◆ Your goal
The answer is to be an exact copy of the lines below running from the line with "(fitted ds.a0 → fitted ds.a1 → ¬" down to the line with "let defaults : Settings", both ends included, and nothing more.
━━━━━ Excerpted data
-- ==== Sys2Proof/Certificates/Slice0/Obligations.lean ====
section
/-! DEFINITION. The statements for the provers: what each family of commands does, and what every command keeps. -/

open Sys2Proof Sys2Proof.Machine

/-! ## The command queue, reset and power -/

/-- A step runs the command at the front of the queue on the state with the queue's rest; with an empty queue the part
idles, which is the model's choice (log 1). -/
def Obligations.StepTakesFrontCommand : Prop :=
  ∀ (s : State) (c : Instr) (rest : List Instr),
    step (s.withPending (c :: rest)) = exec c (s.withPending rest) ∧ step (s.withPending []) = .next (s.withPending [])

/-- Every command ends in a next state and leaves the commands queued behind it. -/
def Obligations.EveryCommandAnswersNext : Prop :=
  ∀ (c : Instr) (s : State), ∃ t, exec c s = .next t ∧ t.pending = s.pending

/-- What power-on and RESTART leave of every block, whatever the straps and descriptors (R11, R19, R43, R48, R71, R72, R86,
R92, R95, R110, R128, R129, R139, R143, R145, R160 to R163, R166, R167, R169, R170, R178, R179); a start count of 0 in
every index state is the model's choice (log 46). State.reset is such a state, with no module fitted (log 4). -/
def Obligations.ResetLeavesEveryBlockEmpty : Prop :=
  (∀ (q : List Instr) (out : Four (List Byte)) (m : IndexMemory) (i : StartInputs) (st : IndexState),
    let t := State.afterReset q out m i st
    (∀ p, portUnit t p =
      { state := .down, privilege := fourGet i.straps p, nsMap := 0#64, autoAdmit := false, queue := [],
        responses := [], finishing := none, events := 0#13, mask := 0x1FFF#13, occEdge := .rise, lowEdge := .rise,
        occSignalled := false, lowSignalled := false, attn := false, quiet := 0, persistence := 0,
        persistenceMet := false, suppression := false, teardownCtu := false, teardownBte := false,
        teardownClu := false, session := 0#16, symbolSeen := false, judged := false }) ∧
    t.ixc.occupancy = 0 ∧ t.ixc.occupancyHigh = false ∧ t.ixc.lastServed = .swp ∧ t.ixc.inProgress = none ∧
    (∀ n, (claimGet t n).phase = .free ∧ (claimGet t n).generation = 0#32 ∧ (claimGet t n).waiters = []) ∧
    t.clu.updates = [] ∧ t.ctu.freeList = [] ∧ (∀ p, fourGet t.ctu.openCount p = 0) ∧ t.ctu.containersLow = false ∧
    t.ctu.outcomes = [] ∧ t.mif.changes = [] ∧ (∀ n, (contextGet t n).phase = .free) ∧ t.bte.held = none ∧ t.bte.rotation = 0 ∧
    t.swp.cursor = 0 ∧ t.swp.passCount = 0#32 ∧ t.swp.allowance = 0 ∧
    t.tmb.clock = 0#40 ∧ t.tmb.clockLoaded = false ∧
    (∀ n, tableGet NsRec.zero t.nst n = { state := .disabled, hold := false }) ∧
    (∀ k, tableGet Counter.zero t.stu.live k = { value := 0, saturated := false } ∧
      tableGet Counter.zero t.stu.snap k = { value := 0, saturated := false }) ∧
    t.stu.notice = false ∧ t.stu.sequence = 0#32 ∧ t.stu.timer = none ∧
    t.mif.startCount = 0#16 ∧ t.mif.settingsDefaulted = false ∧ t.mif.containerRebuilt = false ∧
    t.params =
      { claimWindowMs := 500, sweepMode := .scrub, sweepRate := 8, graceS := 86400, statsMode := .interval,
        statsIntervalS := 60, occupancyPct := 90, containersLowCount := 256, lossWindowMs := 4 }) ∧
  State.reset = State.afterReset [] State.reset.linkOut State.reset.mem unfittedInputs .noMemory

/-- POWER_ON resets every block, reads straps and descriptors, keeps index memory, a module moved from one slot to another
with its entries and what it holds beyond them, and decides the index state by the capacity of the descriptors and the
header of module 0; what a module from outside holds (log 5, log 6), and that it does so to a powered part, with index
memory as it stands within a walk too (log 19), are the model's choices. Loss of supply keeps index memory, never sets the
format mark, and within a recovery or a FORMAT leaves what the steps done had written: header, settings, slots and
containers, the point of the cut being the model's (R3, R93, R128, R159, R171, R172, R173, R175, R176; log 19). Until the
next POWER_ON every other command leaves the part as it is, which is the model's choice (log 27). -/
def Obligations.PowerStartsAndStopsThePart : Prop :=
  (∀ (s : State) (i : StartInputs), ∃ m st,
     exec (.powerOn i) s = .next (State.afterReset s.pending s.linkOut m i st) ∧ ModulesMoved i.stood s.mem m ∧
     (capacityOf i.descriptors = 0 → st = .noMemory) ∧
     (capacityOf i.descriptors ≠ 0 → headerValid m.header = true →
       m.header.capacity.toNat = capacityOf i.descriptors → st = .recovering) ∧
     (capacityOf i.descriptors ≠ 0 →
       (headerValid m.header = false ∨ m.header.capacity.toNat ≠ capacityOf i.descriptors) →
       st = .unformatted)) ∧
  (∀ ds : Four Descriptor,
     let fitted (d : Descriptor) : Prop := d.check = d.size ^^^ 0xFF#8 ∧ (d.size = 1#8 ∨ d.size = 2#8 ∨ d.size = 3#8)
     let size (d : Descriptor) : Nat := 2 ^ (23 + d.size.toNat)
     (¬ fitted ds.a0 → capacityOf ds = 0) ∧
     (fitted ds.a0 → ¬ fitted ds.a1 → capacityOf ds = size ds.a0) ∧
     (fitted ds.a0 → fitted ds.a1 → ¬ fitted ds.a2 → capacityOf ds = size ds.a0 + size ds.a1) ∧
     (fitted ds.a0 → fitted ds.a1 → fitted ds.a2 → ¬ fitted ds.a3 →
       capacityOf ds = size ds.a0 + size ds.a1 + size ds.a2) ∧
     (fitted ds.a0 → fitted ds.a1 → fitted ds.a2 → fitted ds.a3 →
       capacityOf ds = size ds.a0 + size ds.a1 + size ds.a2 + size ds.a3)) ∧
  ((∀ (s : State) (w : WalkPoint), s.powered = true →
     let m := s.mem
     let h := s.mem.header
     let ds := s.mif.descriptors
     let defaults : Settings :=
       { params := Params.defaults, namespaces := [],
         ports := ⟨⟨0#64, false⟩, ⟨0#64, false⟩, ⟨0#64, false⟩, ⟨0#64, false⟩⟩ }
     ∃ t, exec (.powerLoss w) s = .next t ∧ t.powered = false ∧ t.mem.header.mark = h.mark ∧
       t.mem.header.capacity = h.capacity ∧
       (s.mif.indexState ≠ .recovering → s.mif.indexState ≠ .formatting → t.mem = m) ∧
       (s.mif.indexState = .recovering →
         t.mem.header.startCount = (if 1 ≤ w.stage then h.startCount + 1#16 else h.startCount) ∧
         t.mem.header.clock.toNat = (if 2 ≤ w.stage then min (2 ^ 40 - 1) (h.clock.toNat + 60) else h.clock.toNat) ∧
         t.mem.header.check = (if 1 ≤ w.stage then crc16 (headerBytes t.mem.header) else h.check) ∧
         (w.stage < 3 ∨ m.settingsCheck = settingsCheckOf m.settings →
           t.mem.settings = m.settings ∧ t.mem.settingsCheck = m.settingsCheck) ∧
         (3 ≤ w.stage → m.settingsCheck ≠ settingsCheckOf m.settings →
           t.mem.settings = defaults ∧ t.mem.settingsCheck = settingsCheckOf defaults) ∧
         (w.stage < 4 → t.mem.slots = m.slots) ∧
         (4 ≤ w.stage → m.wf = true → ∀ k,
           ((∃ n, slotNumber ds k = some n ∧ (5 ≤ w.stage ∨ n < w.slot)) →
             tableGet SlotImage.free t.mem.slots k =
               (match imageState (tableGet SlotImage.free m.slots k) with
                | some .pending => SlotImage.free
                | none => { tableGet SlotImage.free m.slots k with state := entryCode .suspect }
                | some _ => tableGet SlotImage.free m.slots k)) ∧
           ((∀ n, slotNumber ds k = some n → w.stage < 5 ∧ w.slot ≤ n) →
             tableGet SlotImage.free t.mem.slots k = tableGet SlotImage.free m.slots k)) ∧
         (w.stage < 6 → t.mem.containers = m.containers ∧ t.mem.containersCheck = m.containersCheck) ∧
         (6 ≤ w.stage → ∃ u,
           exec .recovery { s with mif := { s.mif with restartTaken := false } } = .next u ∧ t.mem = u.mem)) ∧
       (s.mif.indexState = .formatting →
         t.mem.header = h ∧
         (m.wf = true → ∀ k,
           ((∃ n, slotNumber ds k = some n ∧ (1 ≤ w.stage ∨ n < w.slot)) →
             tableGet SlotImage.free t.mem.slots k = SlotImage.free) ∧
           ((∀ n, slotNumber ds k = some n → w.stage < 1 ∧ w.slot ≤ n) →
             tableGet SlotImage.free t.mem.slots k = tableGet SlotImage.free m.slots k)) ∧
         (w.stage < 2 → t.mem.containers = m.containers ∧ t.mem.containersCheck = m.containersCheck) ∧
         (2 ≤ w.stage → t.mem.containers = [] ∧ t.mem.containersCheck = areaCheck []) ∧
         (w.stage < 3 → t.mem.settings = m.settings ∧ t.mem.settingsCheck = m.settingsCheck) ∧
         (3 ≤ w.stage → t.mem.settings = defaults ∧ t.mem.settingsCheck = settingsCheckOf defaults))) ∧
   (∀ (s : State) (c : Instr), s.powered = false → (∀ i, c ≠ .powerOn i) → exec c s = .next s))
━━━━━━━━━━
◆ Result
     (fitted ds.a0 → fitted ds.a1 → ¬ fitted ds.a2 → capacityOf ds = size ds.a0 + size ds.a1) ∧
     (fitted ds.a0 → fitted ds.a1 → fitted ds.a2 → ¬ fitted ds.a3 →
       capacityOf ds = size ds.a0 + size ds.a1 + size ds.a2) ∧
     (fitted ds.a0 → fitted ds.a1 → fitted ds.a2 → fitted ds.a3 →
       capacityOf ds = size ds.a0 + size ds.a1 + size ds.a2 + size ds.a3)) ∧
  ((∀ (s : State) (w : WalkPoint), s.powered = true →
     let m := s.mem
     let h := s.mem.header
     let ds := s.mif.descriptors
     let defaults : Settings :=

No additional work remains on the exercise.